Now we need some code, I tried to simplify it for this tutorial as much as I could. We create a new Python script named finetune.py.

import os
from datasets import load_dataset
from transformers import AutoTokenizer
from trl import SFTTrainer, SFTConfig
from peft import LoraConfig

# model configuration
model_name = "facebook/opt-350m"
output_dir = "output"

# training parameters
num_train_epochs = 50 # A high number of epochs, which may lead to overfitting; monitor validation metrics to prevent it
per_device_train_batch_size = 16
learning_rate = 5e-4  # A relatively high learning rate; intended for demonstration purposes to make weights adjust more significantly with a small dataset

# LoRA parameters
lora_r=8 # the rank of the matrices
lora_alpha=8 # scaling factor for the LoRA matrices, adjusts the impact of the adapted weights
lora_dropout=0.05  # dropout rate for LoRA layers, helping to regularize and prevent overfitting
lora_task_type='CAUSAL_LM'

# Load dataset
dataset = load_dataset('json', data_files={
    'train': "dataset/train.json",
    'test': "dataset/eval.json"
})

# Initialize tokenizer
tokenizer = AutoTokenizer.from_pretrained(model_name, use_fast=True)
tokenizer.pad_token = tokenizer.eos_token

# Configure training arguments
training_args = SFTConfig(
    output_dir=output_dir,
    num_train_epochs=num_train_epochs,
    per_device_train_batch_size=per_device_train_batch_size,
    learning_rate=learning_rate,
    save_strategy="epoch",
    evaluation_strategy="epoch",
    logging_dir=os.path.join(output_dir, "logs"),
)

# LoRA configuration
peft_config = LoraConfig(
        r=lora_r,
        lora_alpha=lora_alpha,
        lora_dropout=lora_dropout,
        task_type=lora_task_type
    )

# Initialize and run the trainer
trainer = SFTTrainer(
    model=model_name,
    args=training_args,
    train_dataset=dataset['train'],
    eval_dataset=dataset['test'],
    dataset_text_field="text",
    peft_config=peft_config,
    tokenizer=tokenizer,
)

trainer.train()
trainer.save_model(output_dir)

Note: The hyperparameters used here are for demonstration purposes. In practice, you should carefully tune these parameters based on your specific dataset and requirements to avoid issues like overfitting.

The code is actually quite simple.

  1. define the relevant parameters
  2. load the dataset
  3. construct an SFT trainer
  4. train the model and save the results

We can then run the code using the accelerate helper:

accelerate launch --num_processes 8 --mixed_precision 'fp16' train.py

and watch the machine fine tune our model, it shouldn’t take long with our example configuration.

Using the model

When training was successful, we can test the new model. For this we can create a new Python script test.py

import torch
from transformers import AutoModelForCausalLM, AutoTokenizer, pipeline
from peft import PeftModel

# Model configuration
base_model_name = "facebook/opt-350m"
fine_tuned_model = "output"
device = "mps" if torch.backends.mps.is_available() else "cpu"

# Load the base model and apply fine-tuning
base_model = AutoModelForCausalLM.from_pretrained(base_model_name, device_map=device)
model = PeftModel.from_pretrained(base_model, fine_tuned_model).merge_and_unload()

# Set up tokenizer
tokenizer = AutoTokenizer.from_pretrained(base_model_name)
tokenizer.pad_token = tokenizer.eos_token

# Create text generation pipeline
generator = pipeline("text-generation", model=model, tokenizer=tokenizer, max_length=200)

# Generate text
prompt = "###Human: My cats names? ###Assistant:"
result = generator(prompt)[0]['generated_text']
print(result)

Run this using the Python interpreter and we should see some results like this, so the model obviously learned from our data and we got our first fine tuned model.
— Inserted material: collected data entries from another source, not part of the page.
-- ==== Sys2Proof/Machine/Registers.lean ====
section
/-! DEFINITION. The set-up registers: the field table of R494 to R502, values in force and values written (R491), and
the figures of the tick that follow from them (R27 to R29, R34). -/

namespace Sys2Proof.Machine

/-- Access codes of stored fields (R8). No field of this edition is RWS. -/
inductive Access where | rwl | rw
  deriving DecidableEq, Repr

/-- A stored field: bits, access, reset, allowed values as a range and a multiple (R8, R28, R264 and the others). -/
structure Field where
  hi : Nat
  lo : Nat
  acc : Access
  reset : Nat
  min : Nat
  max : Nat
  mul : Nat := 1
  deriving Repr

/-- A field that takes any value of its bits. -/
def anyField (hi lo reset : Nat) : Field := ⟨hi, lo, .rwl, reset, 0, 2 ^ (hi + 1 - lo) - 1, 1⟩

/-- A field with a range. -/
def rngField (hi lo reset min max : Nat) : Field := ⟨hi, lo, .rwl, reset, min, max, 1⟩

/-- Stored fields of the blocks of one instance (R494, R497 to R502), by BAR0 offset. -/
def blockFields : List (Nat × List Field) :=
  [ (0x10000, [anyField 11 0 1000]), (0x10008, [anyField 9 0 700]), (0x10010, [anyField 9 0 940]),
    (0x10018, [anyField 9 0 100]), (0x10020, [anyField 7 0 0]), (0x10040, [rngField 9 0 10 1 1000]),
    (0x30000, [rngField 15 0 100 1 65535]),
    (0x30008, [rngField 31 0 30000 1 (2 ^ 32 - 1), rngField 63 32 360000 1 (2 ^ 32 - 1)]),
    (0x30010, [rngField 9 0 50 10 500]), (0x30018, [rngField 3 0 2 1 8]),
    (0x30020, [rngField 3 0 3 1 15, rngField 63 32 8640000 1000 (2 ^ 32 - 1)]),
    (0x30028, [rngField 9 0 20 5 1000, rngField 25 16 200 5 1000, rngField 40 32 90 7 365, rngField 51 48 2 0 8]),
    (0x40000, [anyField 63 0 (2 ^ 64 - 1)]), (0x40008, [anyField 31 0 (2 ^ 32 - 1)]),
    (0x40010, [anyField 0 0 1, rngField 12 8 24 1 24]),
    (0x40018, [rngField 7 0 32 16 128, rngField 15 8 32 16 128, rngField 23 16 48 16 128, rngField 31 24 16 16 128]),
    (0x40020, [rngField 9 0 20 5 1000, rngField 19 16 8 1 15]), (0x40028, [rngField 6 0 3 1 64]),
    (0x50000, [⟨63, 0, .rwl, 0, 0, 2 ^ 64 - 1, 4096⟩]), (0x50008, [rngField 20 0 0 0 1048576]),
    (0x50010, [rngField 13 0 100 5 10000, rngField 19 16 7 1 15]),
    (0x60040, [rngField 6 0 100 85 105]), (0x60048, [anyField 63 0 0]), (0x60050, [anyField 31 0 0]),
    (0x60058, [rngField 16 0 1000 100 100000, rngField 30 24 45 20 60, rngField 38 32 80 40 100,
      rngField 49 40 500 450 560, rngField 61 52 600 560 620]),
    (0x60080, [⟨10, 0, .rwl, 1750, 1000, 1750, 25⟩]), (0x60088, [⟨10, 0, .rwl, 1750, 1000, 1750, 25⟩]),
    (0x60090, [⟨10, 0, .rwl, 1750, 1000, 1750, 25⟩]), (0x60098, [⟨10, 0, .rwl, 1750, 1000, 1750, 25⟩]),
    (0x600A0, [⟨10, 0, .rwl, 1750, 1000, 1750, 25⟩]), (0x600A8, [⟨10, 0, .rwl, 1750, 1000, 1750, 25⟩]),
    (0x600B0, [⟨10, 0, .rwl, 1750, 1000, 1750, 25⟩]), (0x600B8, [⟨10, 0, .rwl, 1750, 1000, 1750, 25⟩]) ] ++
  [ (0x70000, [anyField 0 0 1, rngField 12 8 12 6 24]),
    (0x70008, [rngField 6 0 10 2 100, rngField 11 8 3 1 8, rngField 19 16 3 1 15]),
    (0x70010, [rngField 1 0 2 1 3]),
    (0x70028, [⟨63, 0, .rw, 0, 0, 2 ^ 64 - 1, 64⟩]), (0x70030, [⟨31, 0, .rw, 0, 64, 2 ^ 32 - 64, 64⟩]),
    (0x70038, [⟨63, 0, .rw, 0, 0, 2 ^ 64 - 1, 1⟩]), (0x70040, [⟨0, 0, .rw, 0, 0, 1, 1⟩]),
    (0x80030, [anyField 0 0 0]), (0x80038, [anyField 31 0 0]),
    (0x90000, [anyField 0 0 1]), (0x90010, [rngField 31 0 360000 1000 (2 ^ 32 - 1)]) ]

/-- Stored policy fields of a bench page (R495), by page offset. -/
def pageFields : List (Nat × List Field) :=
  [ (0x090, [anyField 1 0 0, anyField 15 8 0, anyField 23 16 0]), (0x098, [anyField 0 0 0]),
    (0x0A0, [rngField 6 0 16 1 64, rngField 25 16 250 0 1000, rngField 41 32 30 1 1000]),
    (0x0A8, [rngField 14 0 2000 100 20000, rngField 19 16 3 1 15]),
    (0x0B0, [rngField 3 0 2 0 8, rngField 25 16 125 0 1000]),
    (0x0B8, [rngField 31 0 360000 1000 (2 ^ 32 - 1)]), (0x0C0, [anyField 0 0 0]),
    (0x0C8, [anyField 63 0 0]), (0x0D0, [anyField 63 0 0]), (0x0D8, [anyField 63 0 0]), (0x0E0, [anyField 63 0 0]),
    (0x280, [⟨63, 0, .rwl, 0, 0, 2 ^ 64 - 1, 4096⟩]), (0x288, [⟨63, 0, .rwl, 0, 0, 2 ^ 64 - 1, 64⟩]),
    (0x290, [rngField 4 0 12 8 20, rngField 25 16 20 0 1000, anyField 31 31 0]) ]

/-- Stored fields of submission ring j of a bench page: base, control, configuration (R369, R495). -/
def ringFields (k : Nat) : List Field :=
  if k = 0 then [⟨63, 0, .rwl, 0, 0, 2 ^ 64 - 1, 4096⟩]
  else if k = 1 then [⟨63, 0, .rwl, 0, 0, 2 ^ 64 - 1, 64⟩]
  else [rngField 4 0 8 6 16, anyField 31 31 0]

/-- The offset lies in bench page b: the pair (b, page offset) (R485). -/
def benchPage (off : Nat) : Option (Nat × Nat) :=
  if 0x20000 ≤ off ∧ off < 0x30000 then some ((off - 0x20000) / 0x1000, (off - 0x20000) % 0x1000) else none

/-- A ring field of a bench page, submission or completion (R369). -/
def isRingField (po : Nat) : Bool :=
  (decide (0x100 ≤ po) && decide (po < 0x280)) || po == 0x280 || po == 0x288 || po == 0x290

/-- The stored fields at a BAR0 offset. -/
def fieldsAt (off : Nat) : List Field :=
  match benchPage off with
  | some (_, po) =>
    if 0x100 ≤ po ∧ po < 0x280 then ringFields ((po - 0x100) % 0x18 / 8)
    else (tget pageFields po).getD []
  | none => (tget blockFields off).getD []

/-- The reset value of the stored fields at an offset. -/
def resetValue (off : Nat) : Word :=
  BitVec.ofNat 64 ((fieldsAt off).foldl (fun a f => a + f.reset * 2 ^ f.lo) 0)

/-- The value in force (R491). -/
def regVal (s : State) (off : Nat) : Word := (tget s.bar.inForce off).getD (resetValue off)

/-- The value last written, which a read returns (R491). -/
def regRead (s : State) (off : Nat) : Word := (tget s.bar.written off).getD (regVal s off)

/-- A field in force. -/
def regF (s : State) (off hi lo : Nat) : Nat := fieldOf (regVal s off) hi lo

/-- A value with reserved bits, which the module ignores (R9), cleared. -/
def maskFields (off : Nat) (v : Word) : Word :=
  BitVec.ofNat 64 ((fieldsAt off).foldl (fun a f => a + fieldOf v f.hi f.lo * 2 ^ f.lo) 0)

/-- Every field within its allowed values (R490). -/
def fieldsOk (off : Nat) (v : Word) : Bool :=
  (fieldsAt off).all (fun f =>
    decide (f.min ≤ fieldOf v f.hi f.lo) && decide (fieldOf v f.hi f.lo ≤ f.max) && fieldOf v f.hi f.lo % f.mul == 0)

/-- BAR0 offset of a field of bench b's page. -/
def bn (b po : Nat) : Nat := 0x20000 + 0x1000 * b + po

/-- A bench register's field in force. -/
def bnF (s : State) (b po hi lo : Nat) : Nat := regF s (bn b po) hi lo

/-- A value put in force and as last written. -/
def putReg (s : State) (off : Nat) (v : Word) : State :=
  { s with bar := { s.bar with inForce := tput s.bar.inForce off v, written := tput s.bar.written off v } }

/-! ## The instants of the tick (R27 to R29) -/

def backstopPm (s : State) : Nat := regF s 0x10008 9 0
def cutoffPm (s : State) : Nat := regF s 0x10010 9 0
def guardUs (s : State) : Nat := regF s 0x10018 9 0

/-- Length of a tick in ns (R31). -/
def tickNs (s : State) : Nat := 10000 * period s

/-- Cut-off offset (R27). -/
def cutoffOff (s : State) : Nat := 10 * period s * cutoffPm s

/-- Backstop offset (R27). -/
def backstopOff (s : State) : Nat := 10 * period s * backstopPm s

/-- Plan horizon (R27). -/
def horizonOff (s : State) : Nat := cutoffOff s - 1000 * guardUs s

/-- `TK_STATUS` cfg_invalid: the fields break R28 or R29. -/
def cfgInvalid (s : State) : Bool :=
  let p := period s
  let b := backstopPm s
  let c := cutoffPm s
  let g := guardUs s
  !(decide (200 ≤ p) && decide (p ≤ 4000) && decide (500 ≤ b) && decide (b + 50 ≤ c) && decide (c ≤ 970) &&
    decide (20 ≤ g) && decide (g ≤ 1000) && decide (120000 ≤ (1000 - c) * p * 10) &&
    decide (1000000 + 1000 * g ≤ 10 * p * c))

/-- The tick whose commit an event takes effect at (R34). -/
def commitOf (s : State) (st : Stamp) : Nat := if st.off < cutoffOff s then st.tick else st.tick + 1

/-- The module follows the tick through the whole of tick n (R51, R53 step 5). -/
def wholeTick (s : State) (n : Nat) : Bool :=
  (s.time.sync == .source || s.time.sync == .locked || s.time.sync == .holdover) &&
    (match s.time.resumeAt with | some m => decide (m ≤ n) | none => true)

/-- An event has its commit by that of tick n: the one R34 names, or the first after sync is regained for what landed
while it was lost (R53). -/
def dueBy (s : State) (st : Stamp) (n : Nat) : Bool :=
  (decide (commitOf s st ≤ n) && (match s.time.lostAt with | some l => stampLt st l | none => true)) ||
    s.time.early.contains st

/-- Tick time of a stamp in ns (R381). -/
def nsOf (s : State) (st : Stamp) : Nat := st.tick * tickNs s + st.off

/-- The stamp n ns after a stamp (R31). -/
def stampAdd (s : State) (st : Stamp) (ns : Nat) : Stamp :=
  if tickNs s = 0 then ⟨st.tick, st.off + ns⟩
  else ⟨st.tick + (st.off + ns) / tickNs s, (st.off + ns) % tickNs s⟩

/-- Ticks that cover a span of ns. -/
def ticksOf (s : State) (ns : Nat) : Nat := if tickNs s = 0 then 0 else ns / tickNs s

/-- The module follows a tick: SOURCE, LOCKED or HOLDOVER (R51). -/
def synced (s : State) : Bool := s.time.sync == .source || s.time.sync == .locked || s.time.sync == .holdover

/-- The firmware makes the plans: no control restart holds step 6 (R402). -/
def firmwareUp (s : State) : Bool := s.fw.restart.isNone

/-- Keep mode (R426). -/
def inKeep (s : State) : Bool := s.fault.keep.isSome

/-- Asks are answered NOT_SERVING: in Keep mode (R426) and in Rest, its entry and its exit (R464). -/
def notServing (s : State) : Bool := inKeep s || (s.pwr.state != .run && s.pwr.state != .keep)

/-- The links present by stock code (R2, R5). -/
def linkPresent (s : State) (l : Nat) : Bool :=
  decide (l < 96) && (s.stock == .mx || decide (l % 48 < 24))

/-- Flash present (R2). -/
def hasFlash (s : State) : Bool := s.stock == .mx

end Sys2Proof.Machine
end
Please note I’m running on macOS, therefore I use the “mps” backend, you may want to switch to cuda if you are having an NVIDIA GPU. I also had to configure the MPS fallback:

export PYTORCH_ENABLE_MPS_FALLBACK=1
python3 test.py

Conclusion

This is far away from a perfect configuration and setup, the model is not really useful as such, but I wanted to share this simple setup so that you can get started with less pain. Don’t use this for larger data sets, specifically the hyper-parameters are only for demonstration purposes, adjust them and experiment with larger datasets. Happy fine-tuning!